13 Ms Sam’s second ground is that the company has lost is substratum. This ground is usually invoked when the company’s original purpose was frustrated or no longer practicable (see Foo Peow Yong Douglas v ERC Prime II Pte Ltd and another appeal and other matters [2018] 2 SLR 1337 at [63]), or if it pursued a diametrically different objective than was originally intended (see for example, Goodwealth at [38]–[40]). The substratum of a company is a loose description for the foundation or main purpose of the company. A management deadlock does not necessarily mean that the foundation or the main purpose of the company is gone, but in some cases, such as the present, they overlap.
14 The concept of a just and equitable winding up is a dynamic one and has to be applied to the unique circumstances of each case (see Chow Kwok Chuen at [17]–[19]). Although an exit mechanism provides a route for the aggrieved shareholder to escape the predicament he finds himself in, the court should always evaluate the viability of the exit mechanism in the light of the circumstances of each case (see for example, Ting Shwu Ping (administrator of the estate of Chng Koon Seng, deceased) v Scanone Pte Ltd and another appeal [2017] 1 SLR 95 at [112]–[113]). For the reasons above, I find that the buy-out mechanism provided in the Articles is not viable and it is unlikely to ameliorate any unfairness emanating from the management deadlock between the parties. And further, the hopelessness of the future of the company is evident from its utter dormancy in the past six years. Chng’s last minute effort to revive it is far too little, too late. The appropriate relief is to wind up the Defendant; and have a liquidator conduct a thorough investigation into the Defendant’s financial records and activities to resolve all outstanding accounting irregularities and regulatory issues, including the dispute in the Shares.

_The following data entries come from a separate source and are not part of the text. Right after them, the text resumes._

-- ==== Sys2Proof/Tests/Slice0.lean ====
section
/-! SUPPORT. The model's own tests. Expected values are those of spec/95_test_vectors.md (named by their ids there), of
the rules' examples, or of hand calculation from the rules. -/

namespace Sys2Proof.Tests

open Sys2Proof.Machine Sys2Proof.Claims

/-! ## Operand ranges -/

theorem test_illFormed_latch1A1B : (Instr.wrLatch1A1B 0x1C 0).wellFormed = false := by decide

theorem test_illFormed_latch1C1F : (Instr.wrLatch1C1F 0x1B 0).wellFormed = false := by decide

theorem test_illFormed_read00to0F : (Instr.rdBus00to0F 0x10).wellFormed = false := by decide

theorem test_illFormed_read10to17 : (Instr.rdBus10to17 0x18).wellFormed = false := by decide

theorem test_illFormed_read1E1F : (Instr.rdBus1E1F 0x1D).wellFormed = false := by decide

theorem test_illFormed_clock : (Instr.clk 16384).wellFormed = false := by decide

/-! ## Decoding: each word is written out from 30_encoding.md R54 (format, bit 13, offset, data) -/

theorem test_decode_wrFreqLo1 : decode 0b01_0_00000_10100101 = .ok (.wrFreqLo1 0xA5) := by decide

theorem test_decode_wrFreqHi1 : decode 0b01_0_00001_10101100 = .ok (.wrFreqHi1 0xAC) := by decide

theorem test_decode_wrPwLo1 : decode 0b01_0_00010_10110011 = .ok (.wrPwLo1 0xB3) := by decide

theorem test_decode_wrPwHi1 : decode 0b01_0_00011_10111010 = .ok (.wrPwHi1 0xBA) := by decide

theorem test_decode_wrCtrl1 : decode 0b01_0_00100_11000001 = .ok (.wrCtrl1 0xC1) := by decide

theorem test_decode_wrAd1 : decode 0b01_0_00101_11001000 = .ok (.wrAd1 0xC8) := by decide

theorem test_decode_wrSr1 : decode 0b01_0_00110_11001111 = .ok (.wrSr1 0xCF) := by decide

theorem test_decode_wrFreqLo2 : decode 0b01_0_00111_11010110 = .ok (.wrFreqLo2 0xD6) := by decide

theorem test_decode_wrFreqHi2 : decode 0b01_0_01000_11011101 = .ok (.wrFreqHi2 0xDD) := by decide

theorem test_decode_wrPwLo2 : decode 0b01_0_01001_11100100 = .ok (.wrPwLo2 0xE4) := by decide

theorem test_decode_wrPwHi2 : decode 0b01_0_01010_11101011 = .ok (.wrPwHi2 0xEB) := by decide

theorem test_decode_wrCtrl2 : decode 0b01_0_01011_11110010 = .ok (.wrCtrl2 0xF2) := by decide

theorem test_decode_wrAd2 : decode 0b01_0_01100_11111001 = .ok (.wrAd2 0xF9) := by decide

theorem test_decode_wrSr2 : decode 0b01_0_01101_00000000 = .ok (.wrSr2 0x00) := by decide

theorem test_decode_wrFreqLo3 : decode 0b01_0_01110_00000111 = .ok (.wrFreqLo3 0x07) := by decide

theorem test_decode_wrFreqHi3 : decode 0b01_0_01111_00001110 = .ok (.wrFreqHi3 0x0E) := by decide

theorem test_decode_wrPwLo3 : decode 0b01_0_10000_00010101 = .ok (.wrPwLo3 0x15) := by decide

theorem test_decode_wrPwHi3 : decode 0b01_0_10001_00011100 = .ok (.wrPwHi3 0x1C) := by decide

theorem test_decode_wrCtrl3 : decode 0b01_0_10010_00100011 = .ok (.wrCtrl3 0x23) := by decide

theorem test_decode_wrAd3 : decode 0b01_0_10011_00101010 = .ok (.wrAd3 0x2A) := by decide

theorem test_decode_wrSr3 : decode 0b01_0_10100_00110001 = .ok (.wrSr3 0x31) := by decide

theorem test_decode_wrFcLo : decode 0b01_0_10101_00111000 = .ok (.wrFcLo 0x38) := by decide

theorem test_decode_wrFcHi : decode 0b01_0_10110_00111111 = .ok (.wrFcHi 0x3F) := by decide

theorem test_decode_wrResFilt : decode 0b01_0_10111_01000110 = .ok (.wrResFilt 0x46) := by decide

theorem test_decode_wrModeVol : decode 0b01_0_11000_01001101 = .ok (.wrModeVol 0x4D) := by decide

theorem test_decode_wrLatch19 : decode 0b01_0_11001_01010100 = .ok (.wrLatch19 0x54) := by decide

theorem test_decode_wrLatch1A1B_1A : decode 0b01_0_11010_00010010 = .ok (.wrLatch1A1B 0x1A 0x12) := by decide

theorem test_decode_wrLatch1A1B_1B : decode 0b01_0_11011_00010010 = .ok (.wrLatch1A1B 0x1B 0x12) := by decide

theorem test_decode_wrLatch1C1F_1C : decode 0b01_0_11100_00010010 = .ok (.wrLatch1C1F 0x1C 0x12) := by decide

theorem test_decode_wrLatch1C1F_1F : decode 0b01_0_11111_00010010 = .ok (.wrLatch1C1F 0x1F 0x12) := by decide

theorem test_decode_rdPotX : decode 0b00_0_11001_00000000 = .ok .rdPotX := by decide

theorem test_decode_rdPotY : decode 0b00_0_11010_00000000 = .ok .rdPotY := by decide

theorem test_decode_rdOsc3 : decode 0b00_0_11011_00000000 = .ok .rdOsc3 := by decide

theorem test_decode_rdEnv3 : decode 0b00_0_11100_00000000 = .ok .rdEnv3 := by decide

theorem test_decode_rdBus18 : decode 0b00_0_11000_00000000 = .ok .rdBus18 := by decide

theorem test_decode_rdBus1D : decode 0b00_0_11101_00000000 = .ok .rdBus1D := by decide

theorem test_decode_rdBus00to0F_0 : decode 0b00_0_00000_00000000 = .ok (.rdBus00to0F 0x00) := by decide

theorem test_decode_rdBus00to0F_F : decode 0b00_0_01111_00000000 = .ok (.rdBus00to0F 0x0F) := by decide

theorem test_decode_rdBus10to17_10 : decode 0b00_0_10000_00000000 = .ok (.rdBus10to17 0x10) := by decide

theorem test_decode_rdBus10to17_17 : decode 0b00_0_10111_00000000 = .ok (.rdBus10to17 0x17) := by decide

theorem test_decode_rdBus1E1F_1E : decode 0b00_0_11110_00000000 = .ok (.rdBus1E1F 0x1E) := by decide

theorem test_decode_rdBus1E1F_1F : decode 0b00_0_11111_00000000 = .ok (.rdBus1E1F 0x1F) := by decide

theorem test_decode_clk : decode 0b10_00000000101100 = .ok (.clk 44) := by decide

theorem test_decode_rst : decode 0b11_00000000000000 = .ok .rst := by decide

theorem test_decode_out : decode 0b11_00000000000001 = .ok .out := by decide

theorem test_decode_reservedReadBit : decode 0x2000 = .error .readBit13 := by decide

theorem test_decode_reservedReadByte : decode 0x0001 = .error .readLowByte := by decide

theorem test_decode_reservedWrite : decode 0x6000 = .error .writeBit13 := by decide

theorem test_decode_reservedSys : decode 0xFFFF = .error .sysFunc := by decide

theorem test_decodeTableWord : decodeTableWord 16 0x4421 = some (.wrCtrl1 0x21) := by decide

/-! ## Configurations and states -/

/-- The configuration of 95_test_vectors.md section 0, with the premise `F0 = 5000` of P6 at 2047 and 1000 elsewhere,
and the premises of W12 on the tables. -/
def vectorParams : Params where
  model := .mos8580
  waveST := fun _ i => if i = 0xABC then 0x5A else 0
  wavePT := fun _ i => if i = 0x200 then 0x7F else 0
  wavePS := fun _ _ => 0
  wavePST := fun _ _ => 0
  f0 := fun _ i => if i = 2047 then 5000 else 1000
  noiseTap := defaultNoiseTap
  filterEnabled := true
  extFilterEnabled := true
  mute := fun _ => false
  passFreq := none
  sampleRate := 22050
  busTtl := 0x2000
  testClearsNoise := false
  extIn := 0

/-- The vectors marked 6581. -/
def params6581 : Params := { vectorParams with model := .mos6581 }

/-- Both filters disabled, every voice muted. -/
def disabledParams : Params :=
  { params6581 with filterEnabled := false, extFilterEnabled := false, mute := fun _ => true }

/-- The reset state with another waveform generator in voice `v`. -/
def withWave (v : VoiceId) (x : WaveState) : State := State.reset.setWave v x

/-- The reset state with another envelope in voice `v`. -/
def withEnv (v : VoiceId) (e : EnvState) : State := State.reset.setEnv v e

/-- Voice 0 drives voice 1 in hard sync (W15). -/
def syncState : State :=
  (withWave 0 { WaveState.reset with freq := 0x8000 }).setWave 1 { WaveState.reset with freq := 0x100, sync := true }

/-- What a field of the outcome is, where the operation completes. -/
def after {α : Type} (o : Result) (f : State → α) : Option α :=
  match o with
  | .next t => some (f t)
  | .fault _ => none
  | .refused _ => none

/-! ## Writes -/

/-- W1. -/
theorem test_freqHi_keepsLow :
    after (exec (.wrFreqHi1 0xFF) (withWave 0 { WaveState.reset with freq := 0x08E8 })) (fun t => (t.wave 0).freq)
      = some 0xFFE8 := by decide

/-- R70's example. -/
theorem test_freqLo_keepsHigh :
    after (exec (.wrFreqLo3 0xE8) (withWave 2 { WaveState.reset with freq := 0x1234 })) (fun t => (t.wave 2).freq)
      = some 0x12E8 := by decide

/-- R72's example. -/
theorem test_pwLo_keepsHigh :
    after (exec (.wrPwLo2 0xFF) (withWave 1 { WaveState.reset with pw := 0x800 })) (fun t => (t.wave 1).pw)
      = some 0x8FF := by decide
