-- ==== Sys2Proof/Certificates/Slice0/Obligations.lean ====
section
/-! DEFINITION. The statements for the provers, by the files of spec/. Each docstring names the rule it formalises. -/

open Sys2Proof Sys2Proof.Machine

/-! ### 30_encoding.md -/

/-- R97, R91: decoding the word of a well-formed command gives it back, every field at every value. -/
def Obligations.DecodeOfEncode : Prop := ∀ i : Instr, i.wellFormed = true → decode (encode i) = .ok i

/-- R97, R91: a word that decodes is the word of the command it decodes to: no bit of a word is dropped. -/
def Obligations.EncodeOfDecode : Prop :=
  ∀ (w : Word) (i : Instr), decode w = .ok i → encode i = w ∧ i.wellFormed = true

/-- R92: the table's rows, of which one or none selects a word; a word that no row selects is illegal. -/
def Obligations.AtMostOneRowSelects : Prop :=
  ([Opcode.nop, .setnp, .wni, .wnl, .setlp, .wll, .wln, .wlx, .cfg, .start, .pushb, .eos, .abort].map
      fun op => (op.matchWord, op.mask)) =
    [(0x00000000, 0xFFFFFFFF), (0x01000000, 0xFFFFF000), (0x02000000, 0xFF000000), (0x03000000, 0xFFFF0000),
     (0x04000000, 0xFFFFFC00), (0x05000000, 0xFFF00000), (0x06000000, 0xFFFFF000), (0x07000000, 0xFFFFFFFF),
     (0x08000000, 0xFFFC0000), (0x09000000, 0xFFFFFFFF), (0x0A000000, 0xFFE00000), (0x0B000000, 0xFFFFFFFF),
     (0x0C000000, 0xFFFFFFFF)] ∧
  (∀ (w : Word) (a b : Opcode), w &&& a.mask = a.matchWord → w &&& b.mask = b.matchWord → a = b) ∧
  (∀ w : Word, (∀ op : Opcode, w &&& op.mask ≠ op.matchWord) → ∃ why, decode w = .error why)

/-- R207, R93: a word is illegal exactly when its opcode is reserved, a reserved bit of its format is 1, or it is a PUSHB
with a count outside 1..16; outside ERROR it then raises ILLEGAL_CMD with the word as ERR_INFO and does nothing else, and in
ERROR it is discarded. -/
def Obligations.IllegalWordsRaise : Prop :=
  ∀ (w : Word) (s : State),
    ((∃ why, decode w = .error why) ↔
      0x0C < (field w 24 8).toNat ∨ reservedBitSet w ∨
      (field w 24 8 = 0x0A#8 ∧ ((field w 16 5).toNat = 0 ∨ 16 < (field w 16 5).toNat))) ∧
    ((∃ why, decode w = .error why) → s.sess ≠ .error →
      execute w s = .next { s with errCode := 8, errInfo := w, sess := .error, outq := s.outq ++ [.err 8] }) ∧
    ((∃ why, decode w = .error why) → s.sess = .error → execute w s = .next s)

/-- Words written out from the encodings of 30_encoding.md and 95_test_vectors.md (E1, E3, E5, E10, E22, N2, S12, P3)
decode to the commands they stand for. -/
def Obligations.WrittenOutWordsDecode : Prop :=
  decode 0x00000000#32 = .ok .nop ∧
  decode 0x01000FFF#32 = .ok (.setnp 4095) ∧
  decode 0x02004003#32 = .ok (.wni 3 4) ∧
  decode 0x050AFFFF#32 = .ok (.wll 0xFFFF 10) ∧
  decode 0x08013012#32 = .ok (.cfg 18 3 true false) ∧
  decode 0x0A108001#32 = .ok (.pushb 16 0x8001) ∧
  decode 0x0A200000#32 = .error (.reservedBit .pushb) ∧
  decode 0xFF000000#32 = .error .reservedOpcode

15 The Plaintiff’s application to wind up the Defendant pursuant to s 254(1) of the CA is allowed as the Official Receiver has confirmed that the papers are in order. Parties are to endeavour to agree on a private liquidator to be appointed. In the event that parties are unable to reach an agreement, the court will appoint the liquidator. I will hear arguments on costs at a later date.
- Sgd -
Choo Han Teck
Judge
Sam Hui Min Lisa (Lisa Sam & Company) for the plaintiff;
The defendant is unrepresented;
Harry Zheng
, Satinder Pal Singh and Gabriel Lee (Selvam LLC) for Non-Party, Chng Hup Huat;
Lim Yew Jin and Wileeza A Gapar for Official Receiver.